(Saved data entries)
- - - - -

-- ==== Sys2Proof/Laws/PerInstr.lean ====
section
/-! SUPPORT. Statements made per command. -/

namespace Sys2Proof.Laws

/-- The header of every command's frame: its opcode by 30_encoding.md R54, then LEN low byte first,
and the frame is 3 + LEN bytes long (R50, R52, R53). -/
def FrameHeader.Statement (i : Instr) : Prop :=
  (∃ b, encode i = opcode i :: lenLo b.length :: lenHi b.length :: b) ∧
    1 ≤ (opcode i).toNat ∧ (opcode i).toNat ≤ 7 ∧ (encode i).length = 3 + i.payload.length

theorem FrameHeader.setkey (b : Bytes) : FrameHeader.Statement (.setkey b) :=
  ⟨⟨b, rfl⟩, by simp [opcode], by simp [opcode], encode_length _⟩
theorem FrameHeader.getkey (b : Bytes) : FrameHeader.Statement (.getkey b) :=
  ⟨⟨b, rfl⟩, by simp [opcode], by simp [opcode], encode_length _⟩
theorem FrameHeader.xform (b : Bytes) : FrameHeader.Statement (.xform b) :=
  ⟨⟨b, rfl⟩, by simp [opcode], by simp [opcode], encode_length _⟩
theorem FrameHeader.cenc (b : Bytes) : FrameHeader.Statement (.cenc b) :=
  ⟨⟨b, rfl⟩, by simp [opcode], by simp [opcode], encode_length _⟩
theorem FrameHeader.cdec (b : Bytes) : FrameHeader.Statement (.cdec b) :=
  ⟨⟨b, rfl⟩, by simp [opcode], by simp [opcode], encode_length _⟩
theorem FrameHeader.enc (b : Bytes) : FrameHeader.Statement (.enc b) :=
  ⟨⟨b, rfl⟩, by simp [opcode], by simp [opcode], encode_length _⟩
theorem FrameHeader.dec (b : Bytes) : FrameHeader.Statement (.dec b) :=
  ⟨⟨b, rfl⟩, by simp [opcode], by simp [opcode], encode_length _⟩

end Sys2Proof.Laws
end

- - - - -

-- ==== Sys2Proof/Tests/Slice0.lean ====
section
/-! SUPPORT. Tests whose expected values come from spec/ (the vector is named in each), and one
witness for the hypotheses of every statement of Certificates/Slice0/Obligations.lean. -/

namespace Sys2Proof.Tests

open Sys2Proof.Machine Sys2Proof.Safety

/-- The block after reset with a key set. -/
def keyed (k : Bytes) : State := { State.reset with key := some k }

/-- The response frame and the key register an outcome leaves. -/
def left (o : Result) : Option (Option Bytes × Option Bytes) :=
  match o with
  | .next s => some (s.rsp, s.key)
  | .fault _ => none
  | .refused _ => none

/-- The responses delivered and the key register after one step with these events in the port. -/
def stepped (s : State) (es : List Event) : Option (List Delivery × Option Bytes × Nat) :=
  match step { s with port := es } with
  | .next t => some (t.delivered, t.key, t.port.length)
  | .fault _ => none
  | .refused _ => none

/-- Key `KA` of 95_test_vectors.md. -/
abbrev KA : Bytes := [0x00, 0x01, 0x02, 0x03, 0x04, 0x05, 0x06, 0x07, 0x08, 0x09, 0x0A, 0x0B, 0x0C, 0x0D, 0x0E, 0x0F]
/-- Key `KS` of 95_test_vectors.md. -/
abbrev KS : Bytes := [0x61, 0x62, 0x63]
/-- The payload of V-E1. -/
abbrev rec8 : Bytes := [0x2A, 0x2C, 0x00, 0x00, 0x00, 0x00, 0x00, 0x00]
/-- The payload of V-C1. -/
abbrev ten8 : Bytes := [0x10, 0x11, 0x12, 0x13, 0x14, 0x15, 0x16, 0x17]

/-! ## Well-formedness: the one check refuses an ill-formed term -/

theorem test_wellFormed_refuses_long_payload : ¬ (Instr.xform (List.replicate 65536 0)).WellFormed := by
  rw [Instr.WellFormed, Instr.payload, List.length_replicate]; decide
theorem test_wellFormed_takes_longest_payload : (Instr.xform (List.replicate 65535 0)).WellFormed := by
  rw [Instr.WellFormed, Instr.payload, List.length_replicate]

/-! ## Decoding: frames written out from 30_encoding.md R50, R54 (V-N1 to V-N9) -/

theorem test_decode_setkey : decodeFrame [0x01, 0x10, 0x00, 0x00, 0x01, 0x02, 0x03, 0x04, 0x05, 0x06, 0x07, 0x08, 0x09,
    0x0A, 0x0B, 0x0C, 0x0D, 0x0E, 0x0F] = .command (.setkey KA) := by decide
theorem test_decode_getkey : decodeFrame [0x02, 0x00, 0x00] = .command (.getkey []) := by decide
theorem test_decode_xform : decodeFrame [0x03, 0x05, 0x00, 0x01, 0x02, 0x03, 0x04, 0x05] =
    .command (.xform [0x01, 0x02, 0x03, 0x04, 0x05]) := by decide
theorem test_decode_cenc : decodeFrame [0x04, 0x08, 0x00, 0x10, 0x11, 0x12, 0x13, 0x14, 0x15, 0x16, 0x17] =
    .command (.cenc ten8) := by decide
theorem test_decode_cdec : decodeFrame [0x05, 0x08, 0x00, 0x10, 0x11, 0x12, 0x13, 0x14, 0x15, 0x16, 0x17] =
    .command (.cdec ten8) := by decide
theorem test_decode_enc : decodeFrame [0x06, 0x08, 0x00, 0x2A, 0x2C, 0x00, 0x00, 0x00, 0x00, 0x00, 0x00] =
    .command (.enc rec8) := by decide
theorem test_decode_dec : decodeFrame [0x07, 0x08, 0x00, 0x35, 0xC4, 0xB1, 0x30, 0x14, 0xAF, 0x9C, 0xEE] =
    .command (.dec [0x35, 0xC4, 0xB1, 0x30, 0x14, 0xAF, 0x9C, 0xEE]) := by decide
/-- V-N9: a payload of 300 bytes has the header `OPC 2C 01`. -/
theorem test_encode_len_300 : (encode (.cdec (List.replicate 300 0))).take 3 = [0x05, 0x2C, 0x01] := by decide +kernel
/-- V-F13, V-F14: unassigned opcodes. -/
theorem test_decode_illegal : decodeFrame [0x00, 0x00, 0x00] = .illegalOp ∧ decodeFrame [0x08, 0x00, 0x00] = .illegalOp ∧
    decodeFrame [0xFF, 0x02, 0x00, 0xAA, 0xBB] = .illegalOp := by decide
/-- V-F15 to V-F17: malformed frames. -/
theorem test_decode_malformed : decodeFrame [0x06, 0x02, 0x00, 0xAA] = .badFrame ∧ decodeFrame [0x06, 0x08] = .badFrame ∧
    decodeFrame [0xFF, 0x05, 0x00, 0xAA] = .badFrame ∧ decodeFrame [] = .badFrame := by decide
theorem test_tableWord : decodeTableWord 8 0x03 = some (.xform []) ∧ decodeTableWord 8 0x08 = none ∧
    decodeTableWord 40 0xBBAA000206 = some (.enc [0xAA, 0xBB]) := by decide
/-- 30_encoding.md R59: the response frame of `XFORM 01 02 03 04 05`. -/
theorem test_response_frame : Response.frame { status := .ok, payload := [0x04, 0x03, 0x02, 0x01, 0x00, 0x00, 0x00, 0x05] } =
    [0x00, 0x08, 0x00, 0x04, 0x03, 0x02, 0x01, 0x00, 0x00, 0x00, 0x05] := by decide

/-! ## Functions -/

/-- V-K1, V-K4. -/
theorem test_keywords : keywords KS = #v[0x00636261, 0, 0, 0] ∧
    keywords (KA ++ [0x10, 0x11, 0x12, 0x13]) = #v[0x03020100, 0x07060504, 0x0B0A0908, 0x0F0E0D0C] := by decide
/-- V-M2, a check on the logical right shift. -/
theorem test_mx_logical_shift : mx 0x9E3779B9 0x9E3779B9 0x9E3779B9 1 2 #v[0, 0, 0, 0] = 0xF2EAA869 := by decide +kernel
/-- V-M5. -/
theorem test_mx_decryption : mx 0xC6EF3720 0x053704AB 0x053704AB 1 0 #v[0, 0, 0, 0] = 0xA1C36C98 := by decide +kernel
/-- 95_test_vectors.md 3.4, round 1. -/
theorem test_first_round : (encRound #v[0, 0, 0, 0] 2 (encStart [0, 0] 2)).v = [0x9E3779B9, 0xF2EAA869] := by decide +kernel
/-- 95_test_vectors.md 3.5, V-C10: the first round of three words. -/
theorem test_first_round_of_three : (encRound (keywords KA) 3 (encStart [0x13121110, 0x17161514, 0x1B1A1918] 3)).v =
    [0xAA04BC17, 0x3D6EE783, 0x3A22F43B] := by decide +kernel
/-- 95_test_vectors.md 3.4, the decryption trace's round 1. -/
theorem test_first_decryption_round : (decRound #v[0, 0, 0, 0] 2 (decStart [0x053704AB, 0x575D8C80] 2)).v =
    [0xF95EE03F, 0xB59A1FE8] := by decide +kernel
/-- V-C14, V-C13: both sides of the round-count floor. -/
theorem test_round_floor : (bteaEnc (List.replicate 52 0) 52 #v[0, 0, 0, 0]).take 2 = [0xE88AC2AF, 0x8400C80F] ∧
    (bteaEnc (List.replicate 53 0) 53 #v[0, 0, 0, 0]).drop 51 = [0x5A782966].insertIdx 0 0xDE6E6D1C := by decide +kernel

- - - - -

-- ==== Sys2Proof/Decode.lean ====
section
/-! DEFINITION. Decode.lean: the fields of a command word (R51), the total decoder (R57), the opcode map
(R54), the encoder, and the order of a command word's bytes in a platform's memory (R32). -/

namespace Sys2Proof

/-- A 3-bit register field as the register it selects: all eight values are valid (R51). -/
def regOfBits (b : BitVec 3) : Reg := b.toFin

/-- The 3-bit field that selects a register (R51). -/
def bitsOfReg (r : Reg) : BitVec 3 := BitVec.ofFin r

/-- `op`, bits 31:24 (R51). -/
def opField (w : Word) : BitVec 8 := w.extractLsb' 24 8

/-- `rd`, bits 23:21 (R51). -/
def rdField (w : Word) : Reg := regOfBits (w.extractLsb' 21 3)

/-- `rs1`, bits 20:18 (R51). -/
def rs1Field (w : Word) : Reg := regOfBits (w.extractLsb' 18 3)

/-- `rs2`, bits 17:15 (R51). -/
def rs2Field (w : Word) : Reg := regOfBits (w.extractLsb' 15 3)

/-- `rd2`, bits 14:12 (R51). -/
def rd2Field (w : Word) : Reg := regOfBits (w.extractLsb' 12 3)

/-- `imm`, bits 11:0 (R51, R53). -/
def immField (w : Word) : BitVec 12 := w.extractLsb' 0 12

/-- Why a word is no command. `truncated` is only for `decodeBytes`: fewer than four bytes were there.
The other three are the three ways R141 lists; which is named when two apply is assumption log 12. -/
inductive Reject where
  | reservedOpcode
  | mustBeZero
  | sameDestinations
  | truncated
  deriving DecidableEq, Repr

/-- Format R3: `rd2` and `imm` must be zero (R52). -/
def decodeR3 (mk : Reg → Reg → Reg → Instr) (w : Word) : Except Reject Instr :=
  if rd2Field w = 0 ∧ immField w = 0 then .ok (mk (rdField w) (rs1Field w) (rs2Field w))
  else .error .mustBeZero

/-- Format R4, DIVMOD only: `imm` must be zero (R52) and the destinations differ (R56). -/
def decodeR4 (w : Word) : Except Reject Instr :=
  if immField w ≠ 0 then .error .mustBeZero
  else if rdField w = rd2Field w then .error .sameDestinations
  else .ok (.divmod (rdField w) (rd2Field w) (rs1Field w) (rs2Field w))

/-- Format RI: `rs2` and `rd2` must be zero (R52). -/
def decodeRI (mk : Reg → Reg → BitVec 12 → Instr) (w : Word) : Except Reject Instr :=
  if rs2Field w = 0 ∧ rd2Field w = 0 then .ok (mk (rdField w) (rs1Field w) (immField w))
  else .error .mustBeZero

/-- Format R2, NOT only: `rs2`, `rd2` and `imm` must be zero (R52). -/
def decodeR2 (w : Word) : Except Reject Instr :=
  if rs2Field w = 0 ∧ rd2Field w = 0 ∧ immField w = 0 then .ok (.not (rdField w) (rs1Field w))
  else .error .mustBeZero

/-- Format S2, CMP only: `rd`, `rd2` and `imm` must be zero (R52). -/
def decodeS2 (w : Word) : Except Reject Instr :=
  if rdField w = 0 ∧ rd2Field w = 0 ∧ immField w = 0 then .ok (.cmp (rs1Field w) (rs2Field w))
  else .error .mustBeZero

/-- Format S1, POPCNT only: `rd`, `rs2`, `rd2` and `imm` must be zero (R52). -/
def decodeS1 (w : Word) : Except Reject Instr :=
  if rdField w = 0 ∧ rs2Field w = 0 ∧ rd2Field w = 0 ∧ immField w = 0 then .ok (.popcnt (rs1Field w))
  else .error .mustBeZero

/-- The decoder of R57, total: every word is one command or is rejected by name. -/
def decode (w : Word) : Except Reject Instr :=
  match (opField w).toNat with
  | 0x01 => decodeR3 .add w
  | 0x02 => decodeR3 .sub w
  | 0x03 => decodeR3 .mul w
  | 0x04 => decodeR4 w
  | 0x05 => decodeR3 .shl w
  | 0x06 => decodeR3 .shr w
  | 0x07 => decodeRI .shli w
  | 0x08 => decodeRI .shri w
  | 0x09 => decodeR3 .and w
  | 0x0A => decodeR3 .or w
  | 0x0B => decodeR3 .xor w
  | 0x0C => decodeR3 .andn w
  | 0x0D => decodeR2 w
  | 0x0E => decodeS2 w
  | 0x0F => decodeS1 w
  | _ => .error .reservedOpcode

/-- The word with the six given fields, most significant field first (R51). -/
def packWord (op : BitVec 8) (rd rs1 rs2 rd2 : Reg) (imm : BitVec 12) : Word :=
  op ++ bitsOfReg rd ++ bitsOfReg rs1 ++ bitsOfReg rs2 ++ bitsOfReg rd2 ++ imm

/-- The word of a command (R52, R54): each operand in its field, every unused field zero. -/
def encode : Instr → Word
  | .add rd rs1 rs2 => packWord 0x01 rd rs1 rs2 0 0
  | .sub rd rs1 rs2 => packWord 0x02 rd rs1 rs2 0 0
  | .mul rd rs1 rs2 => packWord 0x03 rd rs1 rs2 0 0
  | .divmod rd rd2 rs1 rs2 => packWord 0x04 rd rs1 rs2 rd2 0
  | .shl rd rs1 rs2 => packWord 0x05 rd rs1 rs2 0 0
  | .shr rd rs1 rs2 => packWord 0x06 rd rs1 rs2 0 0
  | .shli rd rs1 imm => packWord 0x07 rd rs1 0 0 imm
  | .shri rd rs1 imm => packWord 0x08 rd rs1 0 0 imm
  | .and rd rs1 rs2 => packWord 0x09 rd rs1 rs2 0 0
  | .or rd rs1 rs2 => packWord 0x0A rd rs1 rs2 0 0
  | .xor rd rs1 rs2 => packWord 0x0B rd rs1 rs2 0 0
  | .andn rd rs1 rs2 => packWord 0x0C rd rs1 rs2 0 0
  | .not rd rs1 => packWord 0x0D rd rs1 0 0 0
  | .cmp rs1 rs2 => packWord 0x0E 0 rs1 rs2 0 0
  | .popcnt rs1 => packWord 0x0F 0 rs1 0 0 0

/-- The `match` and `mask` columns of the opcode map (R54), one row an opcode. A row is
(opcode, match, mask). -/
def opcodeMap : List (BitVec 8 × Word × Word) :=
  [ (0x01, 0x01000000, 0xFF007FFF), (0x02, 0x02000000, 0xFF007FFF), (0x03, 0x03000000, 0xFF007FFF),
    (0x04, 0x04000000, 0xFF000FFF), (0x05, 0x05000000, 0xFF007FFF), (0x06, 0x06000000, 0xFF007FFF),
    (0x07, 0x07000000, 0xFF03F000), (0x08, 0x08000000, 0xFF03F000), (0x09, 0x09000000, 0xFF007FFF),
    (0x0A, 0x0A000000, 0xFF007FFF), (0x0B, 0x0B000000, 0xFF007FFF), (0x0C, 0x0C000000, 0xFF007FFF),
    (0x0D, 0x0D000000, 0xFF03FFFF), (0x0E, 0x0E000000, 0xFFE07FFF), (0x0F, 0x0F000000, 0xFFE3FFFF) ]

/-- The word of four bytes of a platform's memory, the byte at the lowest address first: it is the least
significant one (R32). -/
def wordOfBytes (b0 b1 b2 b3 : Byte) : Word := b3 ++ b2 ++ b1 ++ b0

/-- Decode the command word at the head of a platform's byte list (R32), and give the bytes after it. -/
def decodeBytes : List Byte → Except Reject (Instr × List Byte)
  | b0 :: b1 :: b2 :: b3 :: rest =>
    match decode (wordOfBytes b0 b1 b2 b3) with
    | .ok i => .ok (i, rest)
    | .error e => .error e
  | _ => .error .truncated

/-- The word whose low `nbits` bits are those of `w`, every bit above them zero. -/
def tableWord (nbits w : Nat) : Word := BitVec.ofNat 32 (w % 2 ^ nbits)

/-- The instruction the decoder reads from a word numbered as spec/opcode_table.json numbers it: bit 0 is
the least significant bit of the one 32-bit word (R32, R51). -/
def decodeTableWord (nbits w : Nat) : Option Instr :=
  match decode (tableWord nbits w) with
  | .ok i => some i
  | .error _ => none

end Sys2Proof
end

- - - - -

ACTIVITY
When a line of the records above contains the string "encStart", count it once; then give the total and nothing else.

FINISHED EXERCISE
2